Women Out of a Job, Not Opting Out

1-15-08, 9:46 am



As Susan Faludi detailed in Backlash, the 1980s conservative revolt against the feminist movement quickly permeated popular culture—the movies we watched, the ads we were fed—reinforcing the sorry stereotypes the women’s movement sought so hard to diffuse.

Those stereotypes—and outright misogyny—still persist, and the traditional media often is too eager to perpetuate them. One such theme recently has revolved around the “opt-ing out” trend, in which highly educated women in their thirties are said to be leaving high-profile jobs in law, business and medicine to take care of children and parents.
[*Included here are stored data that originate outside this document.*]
/-- Where no row covers the bits read so far and every string of the full width is covered, the bucket scan finds a row,
whatever bits the cursor delivers. -/
theorem scanBuckets_answers {P ml k i w : Nat} {rows : List TableRow} {s : State} (hb : BookOf P ml rows s.slot)
    (c : CursorId) (hall : ∀ v < 2 ^ (P + i + k), ∃ r ∈ rows, Covers (P + i + k) r v) (hw : w < 2 ^ (P + i))
    (hnone : ∀ r ∈ rows, ¬ Covers (P + i) r w) :
    ∃ r ∈ rows, (scanBuckets c k i w s).response = some (.okSymbol r.symbol) := by
  induction k generalizing i w s with
  | zero =>
    obtain ⟨r, hr, hcov⟩ := hall w hw
    exact absurd hcov (hnone r hr)
  | succ k ih =>
    have hbit : (s.cursor c).peek 1 < 2 := (s.cursor c).peek_lt 1
    have hext := extendCode_eq w hbit
    unfold scanBuckets
    split
    next sym hfind =>
      obtain ⟨pre, p, post, hsplit, -, -, rfl⟩ := findSymbol_eq_some.1 hfind
      obtain ⟨r, hr, -, rfl⟩ := hb.mem_bucket.1 (show p ∈ s.slot.bucket i by simp [hsplit])
      exact ⟨r, hr, rfl⟩
    next hfind =>
      refine ih (s := (s.peek c 1).skip c 1) hb (i := i + 1) ?_ ?_ fun r hr hcov => ?_
      · rwa [← Nat.add_assoc, Nat.add_assoc (P + i), Nat.add_comm 1 k]
      · rw [hext, ← Nat.add_assoc, Nat.pow_succ]
        omega
      · rw [← Nat.add_assoc] at hcov
        rcases hcov.of_succ with hcov | ⟨hlen, hcode⟩
        · refine hnone r hr ?_
          rwa [hext, show (2 * w + (s.cursor c).peek 1) / 2 = w by omega] at hcov
        · rw [Nat.add_right_comm] at hlen
          exact findSymbol_eq_none.1 hfind ⟨r.code, r.symbol⟩ (hb.mem_bucket.2 ⟨r, hr, hlen, rfl⟩) hcode

/-- Against the book of `PrefixFree` rows that weigh 1, every decode answers the symbol of a row. -/
theorem State.decodeSymbol_answers {s : State} {ml : Nat} {rows : List TableRow}
    (hb : BookOf s.params.P ml rows s.slot) (hrows : ∀ r ∈ rows, r.Recordable ml) (hfree : PrefixFree rows)
    (hkraft : (rows.map fun r => (1 / 2 : ℚ) ^ r.length).sum = 1) (c : CursorId) :
    ∃ r ∈ rows, (s.decodeSymbol c).response = some (.okSymbol r.symbol) := by
  unfold State.decodeSymbol
  split
  next sym len hhit =>
    obtain ⟨r, hr, rfl⟩ := hb.hit_symbol hhit
    exact ⟨r, hr, rfl⟩
  next hmiss =>
    have hwide : ∀ r ∈ rows, r.Recordable (s.params.P + 0 + s.nbuckets) := fun r hr =>
      (hrows r hr).mono (by rw [State.nbuckets, hb.maxLen]; omega)
    refine scanBuckets_answers (s := s.opened c s.params.P) hb c
      (fun v hv => exists_covers_of_kraft hwide hfree hkraft hv) (s.decodeIndex_lt c) fun r hr hcov => ?_
    rw [hb.covered r hr _ hcov] at hmiss
    cases hmiss

/-! ## What entry keeps (D9) -/

@[simp] theorem map_symbol_enteredRows (p : Params) (rows : List TableRow) :
    (enteredRows p rows).map TableRow.symbol = rows.map TableRow.symbol := by
  unfold enteredRows
  split
  · rw [List.map_map]
    rfl
  · rfl

theorem forall_length_enteredRows {p : Params} {rows : List TableRow} (Q : Nat → Prop) :
    (∀ r ∈ enteredRows p rows, Q r.length) ↔ ∀ r ∈ rows, Q r.length := by
  rw [← List.forall_mem_map (f := TableRow.length), map_length_enteredRows, List.forall_mem_map]

theorem kraft_enteredRows (p : Params) (rows : List TableRow) :
    ((enteredRows p rows).map fun r => (1 / 2 : ℚ) ^ r.length).sum =
      (rows.map fun r => (1 / 2 : ℚ) ^ r.length).sum := by
  have hlengths := congrArg (List.map fun n => (1 / 2 : ℚ) ^ n) (map_length_enteredRows p rows)
  rw [List.map_map, List.map_map] at hlengths
  exact congrArg List.sum hlengths

/-- The checks ask only for the lengths, which entry keeps. -/
theorem PassesChecks.entered {maxLength ml : Nat} {rows : List TableRow} (h : PassesChecks maxLength rows ml)
    (p : Params) : PassesChecks maxLength (enteredRows p rows) ml where
  nonempty hnil := h.nonempty <| (List.map_eq_nil_iff (f := TableRow.length)).1 <| by
    rw [← map_length_enteredRows p rows, hnil, List.map_nil]
  isMax := by
    refine ⟨h.isMax.given, fun hzero => ?_⟩
    obtain ⟨hmem, hle⟩ := h.isMax.derived hzero
    refine ⟨?_, (forall_length_enteredRows (· ≤ ml)).2 hle⟩
    rwa [← List.mem_map, map_length_enteredRows, List.mem_map]
  bound := h.bound
  within := (forall_length_enteredRows (· ≤ ml)).2 h.within
  positive := (forall_length_enteredRows (· ≠ 0)).2 h.positive

/-! ## The rows of the merge as entries of a table (R141) -/

theorem map_symbol_pushBit (bit : Bool) (ls : List Nat) (i : Nat) (rows : List TableRow) :
    (pushBit bit ls i rows).map TableRow.symbol = rows.map TableRow.symbol := by
  induction rows generalizing i with
  | nil => rfl
  | cons r rows ih =>
    rw [pushBit, List.map_cons, List.map_cons, ih]
    split <;> rfl

/-- Row `i` of the merge has the symbol of pair `i` (R141). -/
theorem map_symbol_mergeRows (ps : List FreqPair) :
    (mergeRows ps).map TableRow.symbol = ps.map FreqPair.symbol := by
  have hseed : (Work.seed ps).leaves.map TableRow.symbol = ps.map FreqPair.symbol := by
    rw [Work.seed, List.map_map]
    rfl
  refine Work.rounds_induction (I := fun w => w.leaves.map TableRow.symbol = ps.map FreqPair.symbol)
    (fun w a b _ hw => ?_) hseed ps.length
  rw [Work.merge, map_symbol_pushBit, map_symbol_pushBit, hw]

theorem mergeRows_W1 {ps : List FreqPair} (hlen : ∀ r ∈ mergeRows ps, r.length ≤ 32) : W1 (mergeRows ps) :=
  fun r hr => ((mergeLengthsAndCodesAreBounded ps).2 r hr).2 (hlen r hr)

/-- A pair of frequency 0 leaves a row of length 0 (R145). -/
theorem exists_length_zero_of_freq_zero {ps : List FreqPair} (h : ∃ p ∈ ps, p.freq = 0#32) :
    ∃ r ∈ mergeRows ps, r.length = 0 := by
  obtain ⟨p, hp, hzero⟩ := h
  obtain ⟨i, hi, hget⟩ := List.mem_iff_getElem.1 hp
  have hi' : i < (mergeRows ps).length := by rwa [length_mergeRows]
  have hspells := mergeRows_spells_nil (List.getElem?_eq_some_iff.2 ⟨hi, hget⟩) hzero (List.getElem?_eq_getElem hi')
  exact ⟨_, List.getElem_mem hi', hspells.length⟩

theorem allPositive_of_length_ne_zero {ps : List FreqPair} (h : ∀ r ∈ mergeRows ps, r.length ≠ 0) :
    AllPositive ps := fun p hp hzero => by
  obtain ⟨r, hr, hlen⟩ := exists_length_zero_of_freq_zero ⟨p, hp, hzero⟩
  exact h r hr hlen
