-- ==== Sys2Proof/Syntax.lean ====
section
/-! DEFINITION. The instruction syntax: one constructor per row of spec/opcode_table.json. Rows 0-214 are slot
operations (their operands already carry the lent bits of R51); rows 215-343 are events of the module's units. -/

namespace Sys2Proof

/-- A destination of an RR, RI or VI slot: the register number, bit 6 from the lent bit where the field names a V
register (R52), and s, write-back suppression (R55). -/
structure Dst where
  reg : BitVec 7
  s : Bool
deriving DecidableEq, Repr

/-- A source of an RR or RI slot: the field (with its lent bit 6 for a V register), and its latch bit (R54). -/
structure Src where
  reg : BitVec 7
  l : Bool
deriving DecidableEq, Repr

/-- A message between herders (R416 to R419, R424): its key (GID, round, sender, TAG); kind 0 data, 1 a partial, 2 a count
of A2A, 3 the address A2A returns, 4 the release of A2A, 5 a SAR partial, 6 a SAR result; type and operation; the bytes, or
the exact values of a partial with its contributors; the ranks excluded; the places of the poisoned bytes. -/
structure CollMsg where
  gid : Nat
  round : Nat
  sender : Nat
  tag : Nat
  kind : Nat
  ty : Nat
  op : Nat
  bytes : List Byte
  vals : List Int
  incl : List Nat
  excl : List Nat
  bad : List Nat
deriving DecidableEq, Repr

/-- What a packet asks its target module to do (R119, R145, R277, R416, R423); poisoned: a write whose bytes at the offsets are
poisoned (R451); part: 256 bytes of a message whose last packet is a coll (R357); ack: no access, but the acknowledgement of one, with its
reply (R145). -/
inductive PktOp where
  | read
  | write
  | poisoned (bad : List Nat)
  | atomic (op : Nat) (ops : List Word)
  | remop (block : List Byte)
  | appendRow (row : Nat)
  | discard
  | part
  | coll (m : CollMsg)
  | ack (data : List Byte) (cause pstate : Nat)
deriving DecidableEq, Repr

/-- A packet between modules (R356, R357): end-to-end number, predecessor, unit, operation, address and data; the virtual channel it has
come on, and the direction of the torus link it came by (R367). An acknowledgement carries the number of its access. -/
structure Packet where
  src : Nat
  dst : Nat
  seq : Nat
  pred : Option Nat
  isOpen : Bool
  reset : Bool
  relayed : Bool
  cls : Nat
  unit : Nat
  unitk : Nat
  op : PktOp
  ia : Nat
  len : Nat
  data : List Byte
  lease : Option Nat
  vc : Bool
  via : Option Nat
deriving DecidableEq, Repr

/-- What a codeword that reaches a link holds beside its numbers (R353): the credits for each class and channel, the sender's depths, how
many flits, and the class and channel, as 2 × class + channel, of each packet that ends in it. -/
structure CwLoad where
  credits : List Nat
  depths : List Nat
  flits : Nat
  ends : List Nat
deriving DecidableEq, Repr

/-- One logged result a spare replays (R425, R426): a type-1 entry's round, its VA, its bytes. -/
structure CatchEntry where
  round : Nat
  va : Nat
  data : List Byte
deriving DecidableEq, Repr
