-- ==== Sys2Proof/Machine/Inbox.lean ====
section
/-! DEFINITION. The form of a herder's steps, and the messages that wait in a herder (R403, R410, R416). -/

namespace Sys2Proof.Machine

/-! ### Steps (R410 to R413) -/

/-- A step, field by field (R410): `zero` gathers the bits that must be zero in words 0 and 3. -/
structure CStep where
  kind : Nat
  op : Nat
  ty : Nat
  log : Bool
  pmode : Nat
  dim : Nat
  fan : Nat
  neg : Bool
  cuse : Bool
  csel : Nat
  stride : Nat
  off : Nat
  tag : Nat
  a1 : Word
  a2 : Word
  len : Nat
  w3lo : Nat
  aneg : Bool
  amod : Nat
  aoff : Nat
  zero0 : Nat
  zero3 : Nat
deriving DecidableEq, Repr

/-- Reads a step's four words. -/
def cstep (ws : List Word) : CStep :=
  let w := ws.getD 0 0
  let l := ws.getD 3 0
  ⟨w.f 63 60, w.f 59 58, w.f 57 56, w.b 55, w.f 54 53, w.f 52 51, w.f 50 49, w.b 48, w.b 47, w.f 46 45, w.f 44 33, w.f 32 21,
    w.f 20 9, ws.getD 1 0, ws.getD 2 0, l.f 63 32, l.f 31 0, l.b 31, l.f 30 19, l.f 18 7, w.f 8 0, l.f 6 0⟩

/-- Bytes of an element of TYPE. -/
def elemSize (ty : Nat) : Nat := 2 ^ ty

/-- Bytes an element takes in a partial (R417). -/
def wireSize (op ty : Nat) : Nat := if op ≠ 0 then elemSize ty else if ty = 2 then 8 else 4

/-- The step a collective context runs; past the end of its program it finds END (log 30). -/
def Coll.step (k : Coll) : CStep := cstep (k.prog.getD k.pc [])

/-! ### Messages that arrive (R416) -/

/-- The bytes a message moves (R417). -/
def msgLen (m : CollMsg) : Nat := m.bytes.length + m.vals.length * wireSize m.op m.ty

/-- Every contributor of a bucket. -/
def Bucket.all (b : Bucket) : List Nat := b.incl ++ b.excl

/-- Whether a step that runs takes the messages of a key: its round, its tag, its kind. -/
def Coll.wants (k : Coll) (m : CollMsg) : Bool :=
  let x := k.step
  k.stat == .running && k.fin.isNone && m.round == (k.round + 1) % 2 ^ 32 && m.tag == x.tag
    && (match m.kind with
      | 0 => x.kind == 2
      | 1 => x.kind == 4 || x.kind == 5
      | 2 | 3 | 4 => x.kind == 11
      | _ => x.kind == 13)

/-- The collective contexts of a GID. -/
def State.collsOf (s : State) (gid : Nat) : List (Nat × Coll) := s.colls.filter fun kc => kc.2.stat ≠ .free ∧ kc.2.gid = gid

/-- Whether a message must wait at its sender for credit (R416): its step does not run yet, and the herder's 4 MiB have no room for
it. A herder that holds nothing takes any message (log 74). -/
def State.collFull (s : State) (m : CollMsg) : Bool :=
  (s.collsOf m.gid).any fun kc => !kc.2.wants m &&
    (let held := ((s.colls.filter fun x => x.1 % 8 == kc.1 % 8).map fun x => (x.2.inbox.map msgLen).foldl (· + ·) 0).foldl (· + ·) 0
     held != 0 && decide (2 ^ 22 < held + msgLen m))

/-- Whether a partial meets the bucket of the step that runs without lying within it (R416): it is dropped whole, and its sender is not
acknowledged for it (log 74). -/
def State.collDrops (s : State) (m : CollMsg) : Bool :=
  m.kind == 1 && (s.collsOf m.gid).any fun kc =>
    kc.2.wants m && (m.incl ++ m.excl).any kc.2.bucket.all.contains && !(m.incl ++ m.excl).all kc.2.bucket.all.contains

/-- A message for a herder of this module (R416): it waits in the collective context of its GID; one for a context that is
not open is dropped (R404). -/
def State.collDeliver (s : State) (m : CollMsg) : State :=
  { s with colls := s.colls.map fun kc => if kc.2.stat ≠ .free ∧ kc.2.gid = m.gid then
      (kc.1, { kc.2 with inbox := kc.2.inbox ++ [m] }) else kc }

end Sys2Proof.Machine
end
New evidence from scholar Heather Boushey published in the journal Feminist Economics suggests opting-out is bunk. According to the Center for Economic and Policy Research (CEPR): Boushey shows that the number of women leaving jobs to take care of children has decreased dramatically over the past two decades. She points to changes in the labor market, not children, as a cause for somewhat lower rates of women in the workplace more recently.

Boushey did not find any evidence of an increase in opting out. In contrast, she finds that especially for women with a high school or college degree and for single mothers, “the estimated marginal effect of having children at home has decreased sharply over the past two decades.”

“The U.S.’s 2001 recession was exceptionally hard on women workers,” writes Boushey. “They lost more jobs than they had in prior recessions, even though they lost fewer jobs than men overall.” Boushey suggests that “the opting-out story” may be simply due to the lower employment rates for workers overall since 2000.
It’s a lot more comfortable for the chattering class to think that warm thoughts of domesticity, rather the nation’s ragged economy, are driving working women out of their jobs. Putting women back in the home helps lawmakers and the media ignore these facts:

* Only the addition of women in the workplace has maintained the nation’s standard of living that 50 years ago was fueled by only one wage earner per family. * Women continue to be compensated far less than men: In 2006, median weekly earnings for full-time working women dipped to 80.8 percent of men’s earnings, down from a record 81.0 percent the previous year, according to U.S. Bureau of Labor Statistics data. * The wage gap isn’t all economic. As the Ledbetter case before the Supreme Court showed last year, gender discrimination has a lot to do with this gap in pay.

Lilly Ledbetter worked for two decades at a Goodyear tire plant in Alabama, where she was paid less than men doing the same work as she was. But she didn’t find out how much less until years into her career and so could not file a pay-discrimination lawsuit until 1998. A jury awarded her $3.8 million, but last year, the U.S. Supreme Court ruled against Ledbetter and tossed out the pay-discrimination verdict, saying she had waited too long to file suit. In her dissenting opinion, Justice Ruth Bader Ginsburg noted court testimony pointing to how the supervisor who denied Ledbetter a pay raise was “openly biased against women.” Further, Ginsberg wrote: And two women who had previously worked as managers at the plant told the jury they had been subject to pervasive discrimination and were paid less than their male counterparts. One was paid less than the men she supervised….Ledbetter herself testified about the discriminatory animus conveyed to her by plant officials. Toward the end of her career, for instance, the plant manager told Ledbetter that the “plant did not need women, that [women] didn’t help it, [and] caused problems.”

Because why? They should be back at home, where they can’t cause any trouble. And just in case women have forgotten how to be domestic, a Texas college is offering a degree in “Homemaking” that teaches “how to be a proper housewife.” The Southwestern Baptist Theological Seminary is offering degrees in homemaking, a course of study that is only available to women. Studies feature cooking, cleaning, and teach a woman how to “submit herself to her husband.”

At least one presidential candidate agrees. Former Arkansas Gov. Mike Huckabee (R) has endorsed the Southern Baptist Convention stance that women should “graciously submit” to their husbands.